We strongly support the Departments requiring plans and issuers to identify the entity that manages a plan’s pharmacy benefits. The opacity in contracting arrangements makes it difficult to assess the role PBMs and other third-party entities play in drug pricing and access. Most insurers contract with PBMs to handle the administrative side of their drug benefit provisions. But PBMs have no obligation to share details with insurers about how the PBM determines formulary placements and why some drugs in the formulary cost more than others. This lack of transparency on the role of PBMs causes confusion on the appropriate point of contact for appealing coverage decisions, increases the administrative burden on people with CF, and may cause gaps in access to important therapies. We recommend the Departments work with Congress to help implement comprehensive PBM reforms that prioritize patients by increasing not just transparency, but also oversight of the prescription drug supply chain.

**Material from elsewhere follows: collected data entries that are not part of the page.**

-- ==== Sys2Proof/Tests/Slice0.lean ====
section
/-! SUPPORT. Tests of the model. Expected values are those of spec/95_test_vectors.md, named by their numbers there
(E encodings, T commutation, K tick, M needle, P power), evaluated at the parameter set VSET; then the witnesses that
the hypotheses of the obligations can be met. -/

namespace Sys2Proof.Tests

open Sys2Proof Sys2Proof.Machine

/-! ### Well-formedness (30_encoding.md rules R103, R112) -/

theorem test_wellFormed_quantity_too_large : (Instr.nsett 0 8388608).wellFormed = false := by decide

theorem test_wellFormed_quantity_too_small : (Instr.nsett 0 (-8388609)).wellFormed = false := by decide

theorem test_wellFormed_quantity_limits :
    (Instr.nsett 0 8388607).wellFormed = true ∧ (Instr.nsett 0 (-8388608)).wellFormed = true := by decide

/-! ### Decoding and encoding: the words of E1 to E26 -/

/-- E1, E22 (its reserved bits on `NOP`: E26), E2, E3. -/
theorem test_decode_without_operand :
    decode 0x00000000 = .ok .nop ∧ decode 0x03FFFFFF = .ok .nop ∧ decode 0x04000000 = .ok .tinit ∧
    decode 0x08000000 = .ok .ttask ∧ decode 0x0BFFFFFF = .ok .ttask ∧ decode 0x40000000 = .ok .msinit ∧
    decode 0x44000000 = .ok .mspwr := by decide

/-- E4, E6, E7, E8, E9, E10. -/
theorem test_decode_unsigned :
    decode 0x0C00003C = .ok (.spdw 60) ∧ decode 0x0CFFFFFF = .ok (.spdw 16777215) ∧
    decode 0x2000000A = .ok (.ldarg 0 10) ∧ decode 0x21000014 = .ok (.ldarg 1 20) ∧
    decode 0x22000003 = .ok (.ldarg 2 3) ∧ decode 0x230009C4 = .ok (.ldarg 3 2500) := by decide

/-- E12 to E15, and the most negative immediate of M16. -/
theorem test_decode_signed :
    decode 0x2800000A = .ok (.nsett 0 10) ∧ decode 0x28FFFFFD = .ok (.nsett 0 (-3)) ∧
    decode 0x29FFFFFF = .ok (.nsett 1 (-1)) ∧ decode 0x29800000 = .ok (.nsett 1 (-8388608)) := by decide

/-- E11, E16 to E19, E25. -/
theorem test_decode_context :
    decode 0x25000000 = .ok (.ninit 1) ∧ decode 0x2D000000 = .ok (.ngetp 1) ∧ decode 0x2E000000 = .ok (.ngetp 2) ∧
    decode 0x31000000 = .ok (.nstart 1) ∧ decode 0x35000000 = .ok (.nstop 1) ∧ decode 0x39000000 = .ok (.ntask 1) := by
  decide

/-- The first and last opcode of each reserved range (R109); E23 and E24 among them. -/
theorem test_decode_reserved :
    decode 0x10000000 = .error (.reservedOpcode 0x04) ∧ decode 0x1C000000 = .error (.reservedOpcode 0x07) ∧
    decode 0x3C000000 = .error (.reservedOpcode 0x0F) ∧ decode 0x48000000 = .error (.reservedOpcode 0x12) ∧
    decode 0xFFFFFFFF = .error (.reservedOpcode 0x3F) := by decide

/-- The byte order of the note before section 1 of 95_test_vectors.md. -/
theorem test_decodeBytes :
    decodeBytes [0x3C, 0x00, 0x00, 0x0C, 0xAA] = .ok (.spdw 60, [0xAA]) ∧
    decodeBytes [0x3C, 0x00, 0x00] = .error .truncated := by decide

/-- E4, E10, E13, E19, E21 the other way. -/
theorem test_encode :
    encode (.spdw 60) = 0x0C00003C ∧ encode (.ldarg 3 2500) = 0x230009C4 ∧ encode (.nsett 0 (-3)) = 0x28FFFFFD ∧
    encode (.ntask 1) = 0x39000000 ∧ encode .mspwr = 0x44000000 := by decide

/-! ### Small states, at VSET -/

/-- The reset state at VSET with the fields section 3 of 95_test_vectors.md writes in this order. -/
def tchState (st : CommutationState) (out : Lines) (run : Bool) (del : U24) (acc : U32) (elapsed : Bool) (speed : U24) :
    State :=
  { State.resetWith Params.vset with
    tchState := st, tchOut := out, tmrRun := run, tmrDelay := del, tmrAcc := acc, tmrElapsed := elapsed,
    tchSpeed := speed }

/-- A registered context with the scale Q to S, at a position. -/
def scaled (Q S cur : U24) : NeedleContext :=
  { NeedleContext.resetWith Params.vset with init := true, maxQ := Q, maxSteps := S, cur := cur }

/-- The context of vectors M30 to M41, with the fields section 4 writes in this order. -/
def moving (enable : Bool) (cur tgt cnt period : U24) (dir : Bool) : NeedleContext where
  init := true
  maxQ := 10
  maxSteps := 20
  inertia := 3
  periodMin := 4
  enable := enable
  tgt := tgt
  cur := cur
  cnt := cnt
  period := period
  dir := dir

/-- The reset state at VSET with one context. -/
def withContext (c : Sel) (x : NeedleContext) : State := (State.resetWith Params.vset).setCtx c x

/-- What a command makes of a state at VSET. -/
def run (i : Instr) (s : State) : State := effect Params.vset i s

Transparency is also crucial to help patients understand their pharmacy network when choosing an insurance plan. People with CF have numerous daily treatments, some of which are limited distribution and can only be filled at select pharmacies. When PBMs restrict their members to their preferred specialty pharmacy, it requires people with CF to navigate going to the limited distribution pharmacies for specific medications and then the preferred pharmacy for other treatments. Having multiple pharmacies for chronic medications requires significant coordination to the person with CF or caregiver, increasing administrative and time burden. While this issue is not solely the result of PBM practices, increased transparency on ties between PBMs and pharmacies will allow for more informed decision making among consumers and may potentially alleviate some of this burden.
Furthermore, providing increased transparency around all entities involved in managing pharmacy benefits will help patients understand the role of third-party entities such as alternative funding programs (AFPs) and maximizers that handle part or all of their specialty drug benefit. These entities exist to lower costs for health plans but also add complexity to an already opaque system for patients. Maximizers often subcontract a patient’s drug coverage to a third-party entity that sets the patients’ cost-sharing at a level to maximize use of manufacturer copay assistance. AFPs seek to source high-cost drugs by enrolling patients in manufacturer patient assistance programs that provide free drugs, which are usually intended for people without insurance. AFPs cause consumers to experience financial losses and lose access to critical medications while they navigate these programs. When a patient is forced to enroll in a third-party program, any financial assistance the patient receives will not be counted towards meeting their deductible or out-of-pocket limit, increasing the cost burden for the patient. Requiring issuers and plans to identifying these third-party drug benefit service providers as part of the overall plan design would help patients better navigate this highly complicated system.
Conclusion
Thank you for the opportunity to provide information on the experiences of people with CF. While the current transparency measures and any additional changes as a result of the RFI are a good first step, we strongly urge the Departments to work across federal agencies and with Congress to increase oversight and accountability for health plans, TPAs, PBMs, and other third-party entities. The CF Foundation is ready to serve as a resource as the Departments explore solutions to improve affordability and access to essential therapies.